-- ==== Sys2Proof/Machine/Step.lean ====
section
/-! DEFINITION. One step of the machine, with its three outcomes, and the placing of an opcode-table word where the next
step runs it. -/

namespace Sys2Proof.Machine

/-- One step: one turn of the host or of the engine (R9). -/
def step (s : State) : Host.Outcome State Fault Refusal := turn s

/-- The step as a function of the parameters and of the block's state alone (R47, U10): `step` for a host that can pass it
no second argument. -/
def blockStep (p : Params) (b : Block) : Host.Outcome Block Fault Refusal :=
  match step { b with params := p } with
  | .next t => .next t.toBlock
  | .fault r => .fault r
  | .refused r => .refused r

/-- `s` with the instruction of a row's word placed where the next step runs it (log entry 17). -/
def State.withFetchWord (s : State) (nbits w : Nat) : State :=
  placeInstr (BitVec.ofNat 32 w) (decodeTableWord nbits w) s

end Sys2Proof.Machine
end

◆ ◆ ◆ ◆

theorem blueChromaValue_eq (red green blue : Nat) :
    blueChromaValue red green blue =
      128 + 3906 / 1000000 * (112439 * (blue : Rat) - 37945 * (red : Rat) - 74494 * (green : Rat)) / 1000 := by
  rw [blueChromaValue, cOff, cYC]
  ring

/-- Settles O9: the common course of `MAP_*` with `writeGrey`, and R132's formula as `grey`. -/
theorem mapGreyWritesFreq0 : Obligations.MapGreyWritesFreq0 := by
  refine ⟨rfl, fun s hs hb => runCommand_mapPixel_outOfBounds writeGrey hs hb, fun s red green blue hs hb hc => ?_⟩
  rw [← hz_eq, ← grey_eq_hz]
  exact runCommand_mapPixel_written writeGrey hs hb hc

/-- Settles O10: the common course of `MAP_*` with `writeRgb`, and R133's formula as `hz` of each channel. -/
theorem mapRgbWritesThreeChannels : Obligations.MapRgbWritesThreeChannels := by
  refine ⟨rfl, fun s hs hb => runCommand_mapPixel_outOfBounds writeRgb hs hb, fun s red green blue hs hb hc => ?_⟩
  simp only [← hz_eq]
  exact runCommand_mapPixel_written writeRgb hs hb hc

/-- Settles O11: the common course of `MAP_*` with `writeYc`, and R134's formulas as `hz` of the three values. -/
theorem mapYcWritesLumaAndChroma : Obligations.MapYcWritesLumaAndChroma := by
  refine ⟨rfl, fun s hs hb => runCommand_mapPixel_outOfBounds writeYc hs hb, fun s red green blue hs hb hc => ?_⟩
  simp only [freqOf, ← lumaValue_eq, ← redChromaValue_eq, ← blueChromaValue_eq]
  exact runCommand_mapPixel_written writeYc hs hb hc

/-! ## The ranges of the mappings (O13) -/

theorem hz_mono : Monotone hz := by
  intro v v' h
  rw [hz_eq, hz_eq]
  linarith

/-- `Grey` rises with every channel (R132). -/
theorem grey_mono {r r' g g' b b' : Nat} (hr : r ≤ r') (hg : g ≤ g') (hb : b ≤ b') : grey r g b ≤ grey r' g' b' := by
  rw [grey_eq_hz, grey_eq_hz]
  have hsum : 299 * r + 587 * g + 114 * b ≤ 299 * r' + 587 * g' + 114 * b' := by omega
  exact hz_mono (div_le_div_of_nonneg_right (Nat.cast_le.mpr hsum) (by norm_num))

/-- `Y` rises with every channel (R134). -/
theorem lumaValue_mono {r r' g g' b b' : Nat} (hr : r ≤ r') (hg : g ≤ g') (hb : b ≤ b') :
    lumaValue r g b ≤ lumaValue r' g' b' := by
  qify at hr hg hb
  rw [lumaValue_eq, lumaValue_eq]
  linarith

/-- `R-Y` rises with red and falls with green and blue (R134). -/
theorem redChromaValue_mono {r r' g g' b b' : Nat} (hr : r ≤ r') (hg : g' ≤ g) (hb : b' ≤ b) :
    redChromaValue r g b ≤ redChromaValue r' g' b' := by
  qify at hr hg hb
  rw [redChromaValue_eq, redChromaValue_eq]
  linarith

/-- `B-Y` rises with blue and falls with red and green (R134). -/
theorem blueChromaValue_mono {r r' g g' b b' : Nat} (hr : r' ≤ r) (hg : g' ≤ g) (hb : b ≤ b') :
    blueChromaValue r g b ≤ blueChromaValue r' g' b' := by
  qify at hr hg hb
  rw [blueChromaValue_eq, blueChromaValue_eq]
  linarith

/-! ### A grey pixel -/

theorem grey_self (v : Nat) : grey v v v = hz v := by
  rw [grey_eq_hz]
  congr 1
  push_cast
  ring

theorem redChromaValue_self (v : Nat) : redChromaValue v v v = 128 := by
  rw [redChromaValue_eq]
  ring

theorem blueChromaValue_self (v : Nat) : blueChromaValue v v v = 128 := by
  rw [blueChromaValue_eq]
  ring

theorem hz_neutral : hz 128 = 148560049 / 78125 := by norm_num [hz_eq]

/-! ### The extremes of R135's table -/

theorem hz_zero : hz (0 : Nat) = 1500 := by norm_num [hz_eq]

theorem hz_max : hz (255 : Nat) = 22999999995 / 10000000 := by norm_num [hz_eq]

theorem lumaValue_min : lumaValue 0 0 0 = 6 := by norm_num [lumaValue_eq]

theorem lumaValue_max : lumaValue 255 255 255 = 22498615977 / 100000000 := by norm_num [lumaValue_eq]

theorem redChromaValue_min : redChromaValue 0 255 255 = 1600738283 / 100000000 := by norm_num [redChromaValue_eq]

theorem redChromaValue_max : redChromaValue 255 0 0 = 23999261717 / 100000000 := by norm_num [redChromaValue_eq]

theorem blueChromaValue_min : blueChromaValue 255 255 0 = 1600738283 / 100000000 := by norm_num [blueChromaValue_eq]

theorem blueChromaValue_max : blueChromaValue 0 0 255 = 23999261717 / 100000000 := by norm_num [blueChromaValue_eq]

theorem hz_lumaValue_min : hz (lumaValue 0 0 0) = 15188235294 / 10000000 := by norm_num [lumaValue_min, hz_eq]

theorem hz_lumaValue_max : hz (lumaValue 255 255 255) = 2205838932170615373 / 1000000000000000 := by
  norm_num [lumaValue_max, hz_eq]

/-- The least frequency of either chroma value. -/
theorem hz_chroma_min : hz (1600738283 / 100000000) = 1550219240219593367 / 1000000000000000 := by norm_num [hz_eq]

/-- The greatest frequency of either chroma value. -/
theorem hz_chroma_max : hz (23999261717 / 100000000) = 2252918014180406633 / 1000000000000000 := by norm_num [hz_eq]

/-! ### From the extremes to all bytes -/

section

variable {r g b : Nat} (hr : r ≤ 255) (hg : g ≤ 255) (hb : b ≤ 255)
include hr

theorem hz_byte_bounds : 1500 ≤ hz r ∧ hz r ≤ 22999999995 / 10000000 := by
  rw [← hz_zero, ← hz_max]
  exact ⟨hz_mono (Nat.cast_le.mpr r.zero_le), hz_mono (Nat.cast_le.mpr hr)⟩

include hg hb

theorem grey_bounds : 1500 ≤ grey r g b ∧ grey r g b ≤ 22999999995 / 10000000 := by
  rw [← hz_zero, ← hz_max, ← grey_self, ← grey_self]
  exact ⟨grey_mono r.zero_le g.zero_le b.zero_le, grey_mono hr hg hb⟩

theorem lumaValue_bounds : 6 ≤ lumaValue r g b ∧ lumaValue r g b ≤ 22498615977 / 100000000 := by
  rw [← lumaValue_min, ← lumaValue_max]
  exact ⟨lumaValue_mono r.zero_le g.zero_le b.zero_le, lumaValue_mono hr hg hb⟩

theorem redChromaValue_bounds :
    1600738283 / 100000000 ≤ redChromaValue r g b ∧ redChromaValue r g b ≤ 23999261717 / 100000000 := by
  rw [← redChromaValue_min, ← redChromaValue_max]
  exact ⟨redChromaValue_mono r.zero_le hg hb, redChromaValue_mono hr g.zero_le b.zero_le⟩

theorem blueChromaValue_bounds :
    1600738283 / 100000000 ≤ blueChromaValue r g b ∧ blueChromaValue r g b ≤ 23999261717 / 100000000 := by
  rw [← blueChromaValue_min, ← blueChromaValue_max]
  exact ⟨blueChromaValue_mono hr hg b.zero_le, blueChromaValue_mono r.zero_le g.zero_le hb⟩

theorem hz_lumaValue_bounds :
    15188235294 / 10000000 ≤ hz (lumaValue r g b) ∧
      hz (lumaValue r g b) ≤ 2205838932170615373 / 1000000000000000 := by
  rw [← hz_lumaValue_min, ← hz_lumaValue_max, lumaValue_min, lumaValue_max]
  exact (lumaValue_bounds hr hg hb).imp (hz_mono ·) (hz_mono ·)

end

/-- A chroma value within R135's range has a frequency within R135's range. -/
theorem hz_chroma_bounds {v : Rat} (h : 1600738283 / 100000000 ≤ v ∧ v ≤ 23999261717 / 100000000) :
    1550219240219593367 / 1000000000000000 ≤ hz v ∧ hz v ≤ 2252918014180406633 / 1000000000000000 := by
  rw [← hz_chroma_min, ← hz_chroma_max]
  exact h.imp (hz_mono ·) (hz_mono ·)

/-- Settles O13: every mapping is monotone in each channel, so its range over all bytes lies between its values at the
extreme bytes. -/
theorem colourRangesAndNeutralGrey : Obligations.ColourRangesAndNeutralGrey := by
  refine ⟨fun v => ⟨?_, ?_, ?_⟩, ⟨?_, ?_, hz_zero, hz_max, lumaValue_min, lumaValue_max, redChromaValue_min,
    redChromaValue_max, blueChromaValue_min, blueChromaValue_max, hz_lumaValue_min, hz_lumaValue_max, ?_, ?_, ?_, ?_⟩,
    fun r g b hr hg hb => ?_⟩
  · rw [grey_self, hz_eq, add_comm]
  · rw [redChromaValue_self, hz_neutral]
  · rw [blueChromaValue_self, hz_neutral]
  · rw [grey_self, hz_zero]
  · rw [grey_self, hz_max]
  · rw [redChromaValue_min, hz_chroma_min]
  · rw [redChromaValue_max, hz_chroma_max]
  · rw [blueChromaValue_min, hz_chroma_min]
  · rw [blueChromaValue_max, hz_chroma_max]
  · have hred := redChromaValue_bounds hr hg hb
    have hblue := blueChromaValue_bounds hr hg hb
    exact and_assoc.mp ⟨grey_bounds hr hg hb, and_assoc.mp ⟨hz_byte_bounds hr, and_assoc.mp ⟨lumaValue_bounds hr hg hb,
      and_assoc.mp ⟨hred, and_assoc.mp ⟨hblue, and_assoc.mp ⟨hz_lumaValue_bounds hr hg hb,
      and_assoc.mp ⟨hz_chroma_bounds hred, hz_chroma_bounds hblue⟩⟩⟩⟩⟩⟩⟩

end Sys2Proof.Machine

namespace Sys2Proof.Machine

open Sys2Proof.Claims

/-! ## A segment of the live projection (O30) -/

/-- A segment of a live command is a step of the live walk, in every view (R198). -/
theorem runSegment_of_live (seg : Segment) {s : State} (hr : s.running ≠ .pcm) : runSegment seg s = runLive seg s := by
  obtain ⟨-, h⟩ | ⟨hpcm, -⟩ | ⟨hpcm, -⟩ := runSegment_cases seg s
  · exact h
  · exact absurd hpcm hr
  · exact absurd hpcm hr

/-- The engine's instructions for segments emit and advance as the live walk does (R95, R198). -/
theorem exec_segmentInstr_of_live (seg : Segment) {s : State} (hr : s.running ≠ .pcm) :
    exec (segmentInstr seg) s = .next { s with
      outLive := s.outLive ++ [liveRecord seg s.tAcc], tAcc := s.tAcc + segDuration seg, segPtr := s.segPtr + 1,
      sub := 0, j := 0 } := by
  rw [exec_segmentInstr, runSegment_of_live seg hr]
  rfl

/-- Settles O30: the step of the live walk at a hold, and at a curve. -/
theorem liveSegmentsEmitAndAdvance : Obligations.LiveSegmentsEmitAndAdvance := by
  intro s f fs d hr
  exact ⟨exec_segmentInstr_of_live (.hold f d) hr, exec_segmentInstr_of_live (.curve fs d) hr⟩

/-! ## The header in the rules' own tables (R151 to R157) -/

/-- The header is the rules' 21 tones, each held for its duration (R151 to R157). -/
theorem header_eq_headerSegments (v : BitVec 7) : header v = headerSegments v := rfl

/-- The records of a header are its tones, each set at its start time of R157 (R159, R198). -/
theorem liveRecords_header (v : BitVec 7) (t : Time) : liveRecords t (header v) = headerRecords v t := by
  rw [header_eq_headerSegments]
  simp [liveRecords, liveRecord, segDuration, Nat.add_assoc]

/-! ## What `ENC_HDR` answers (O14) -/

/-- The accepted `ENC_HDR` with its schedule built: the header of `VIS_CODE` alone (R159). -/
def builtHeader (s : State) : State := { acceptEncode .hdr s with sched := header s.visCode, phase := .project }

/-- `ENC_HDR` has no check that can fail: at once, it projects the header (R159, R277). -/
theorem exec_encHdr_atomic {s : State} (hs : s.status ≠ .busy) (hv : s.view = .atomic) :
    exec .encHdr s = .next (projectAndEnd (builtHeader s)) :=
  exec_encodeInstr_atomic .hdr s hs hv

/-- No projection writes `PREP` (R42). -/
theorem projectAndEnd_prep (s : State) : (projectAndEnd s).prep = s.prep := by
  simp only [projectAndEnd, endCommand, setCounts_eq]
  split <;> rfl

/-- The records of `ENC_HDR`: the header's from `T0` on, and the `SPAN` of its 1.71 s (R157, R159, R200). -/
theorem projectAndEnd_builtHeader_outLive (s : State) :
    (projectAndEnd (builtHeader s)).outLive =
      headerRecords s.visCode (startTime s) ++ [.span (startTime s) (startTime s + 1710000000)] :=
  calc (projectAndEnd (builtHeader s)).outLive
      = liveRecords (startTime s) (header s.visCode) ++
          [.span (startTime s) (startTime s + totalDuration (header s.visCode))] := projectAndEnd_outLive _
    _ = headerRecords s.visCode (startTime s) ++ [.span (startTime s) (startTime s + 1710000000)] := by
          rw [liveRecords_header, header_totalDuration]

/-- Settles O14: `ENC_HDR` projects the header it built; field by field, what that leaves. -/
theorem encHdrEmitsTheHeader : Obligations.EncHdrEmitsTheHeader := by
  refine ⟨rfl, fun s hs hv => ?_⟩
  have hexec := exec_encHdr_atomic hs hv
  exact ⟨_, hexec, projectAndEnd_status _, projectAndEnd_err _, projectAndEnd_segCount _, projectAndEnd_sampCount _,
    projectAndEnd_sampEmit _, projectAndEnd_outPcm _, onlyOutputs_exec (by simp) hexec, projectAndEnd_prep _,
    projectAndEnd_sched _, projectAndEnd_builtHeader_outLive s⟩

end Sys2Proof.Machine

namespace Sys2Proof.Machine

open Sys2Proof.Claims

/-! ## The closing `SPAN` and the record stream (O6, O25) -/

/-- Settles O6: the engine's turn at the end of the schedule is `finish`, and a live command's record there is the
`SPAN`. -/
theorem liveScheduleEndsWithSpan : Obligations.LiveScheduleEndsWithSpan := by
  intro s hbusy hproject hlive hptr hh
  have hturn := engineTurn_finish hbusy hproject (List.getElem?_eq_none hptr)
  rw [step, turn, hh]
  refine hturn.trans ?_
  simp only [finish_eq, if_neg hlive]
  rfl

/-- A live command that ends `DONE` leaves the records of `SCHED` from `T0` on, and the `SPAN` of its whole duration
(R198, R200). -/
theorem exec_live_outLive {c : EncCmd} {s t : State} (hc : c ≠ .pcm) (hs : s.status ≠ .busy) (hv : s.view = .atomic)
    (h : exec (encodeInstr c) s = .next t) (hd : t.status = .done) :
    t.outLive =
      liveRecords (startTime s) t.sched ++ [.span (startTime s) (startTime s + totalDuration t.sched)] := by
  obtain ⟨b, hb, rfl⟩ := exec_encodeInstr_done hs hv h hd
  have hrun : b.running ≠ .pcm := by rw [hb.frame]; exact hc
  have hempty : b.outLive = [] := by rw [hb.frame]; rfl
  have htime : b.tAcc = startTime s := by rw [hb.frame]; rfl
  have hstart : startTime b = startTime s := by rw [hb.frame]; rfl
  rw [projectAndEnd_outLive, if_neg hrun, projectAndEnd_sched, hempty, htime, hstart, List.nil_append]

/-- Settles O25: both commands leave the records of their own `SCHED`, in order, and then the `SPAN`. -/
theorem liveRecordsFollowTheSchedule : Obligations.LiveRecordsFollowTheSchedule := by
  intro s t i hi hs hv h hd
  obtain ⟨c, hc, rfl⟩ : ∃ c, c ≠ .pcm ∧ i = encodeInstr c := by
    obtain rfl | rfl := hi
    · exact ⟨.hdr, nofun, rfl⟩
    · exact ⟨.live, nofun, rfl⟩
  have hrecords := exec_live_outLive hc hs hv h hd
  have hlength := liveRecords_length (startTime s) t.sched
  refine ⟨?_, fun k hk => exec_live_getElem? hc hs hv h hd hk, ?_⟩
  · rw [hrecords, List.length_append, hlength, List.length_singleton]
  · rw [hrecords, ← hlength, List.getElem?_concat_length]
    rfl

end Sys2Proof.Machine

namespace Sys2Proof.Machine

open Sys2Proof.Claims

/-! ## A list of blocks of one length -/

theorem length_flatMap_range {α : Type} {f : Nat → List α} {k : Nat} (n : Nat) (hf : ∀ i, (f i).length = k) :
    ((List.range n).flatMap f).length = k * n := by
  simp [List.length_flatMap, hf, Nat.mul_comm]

◆ ◆ ◆ ◆

* Requirement
Among the records above, a stretch begins at the line containing "rw [blueChromaValue_self, hz_neutral]" and ends at the line containing "(R95, R198). -/". Restate that stretch word for word, and nothing else.

* Written reply
  · rw [blueChromaValue_self, hz_neutral]
  · rw [grey_self, hz_zero]
  · rw [grey_self, hz_max]
  · rw [redChromaValue_min, hz_chroma_min]
  · rw [redChromaValue_max, hz_chroma_max]
  · rw [blueChromaValue_min, hz_chroma_min]
  · rw [blueChromaValue_max, hz_chroma_max]
  · have hred := redChromaValue_bounds hr hg hb
    have hblue := blueChromaValue_bounds hr hg hb
    exact and_assoc.mp ⟨grey_bounds hr hg hb, and_assoc.mp ⟨hz_byte_bounds hr, and_assoc.mp ⟨lumaValue_bounds hr hg hb,
      and_assoc.mp ⟨hred, and_assoc.mp ⟨hblue, and_assoc.mp ⟨hz_lumaValue_bounds hr hg hb,
      and_assoc.mp ⟨hz_chroma_bounds hred, hz_chroma_bounds hblue⟩⟩⟩⟩⟩⟩⟩

end Sys2Proof.Machine

namespace Sys2Proof.Machine

open Sys2Proof.Claims

/-! ## A segment of the live projection (O30) -/

/-- A segment of a live command is a step of the live walk, in every view (R198). -/
theorem runSegment_of_live (seg : Segment) {s : State} (hr : s.running ≠ .pcm) : runSegment seg s = runLive seg s := by
  obtain ⟨-, h⟩ | ⟨hpcm, -⟩ | ⟨hpcm, -⟩ := runSegment_cases seg s
  · exact h
  · exact absurd hpcm hr
  · exact absurd hpcm hr

/-- The engine's instructions for segments emit and advance as the live walk does (R95, R198). -/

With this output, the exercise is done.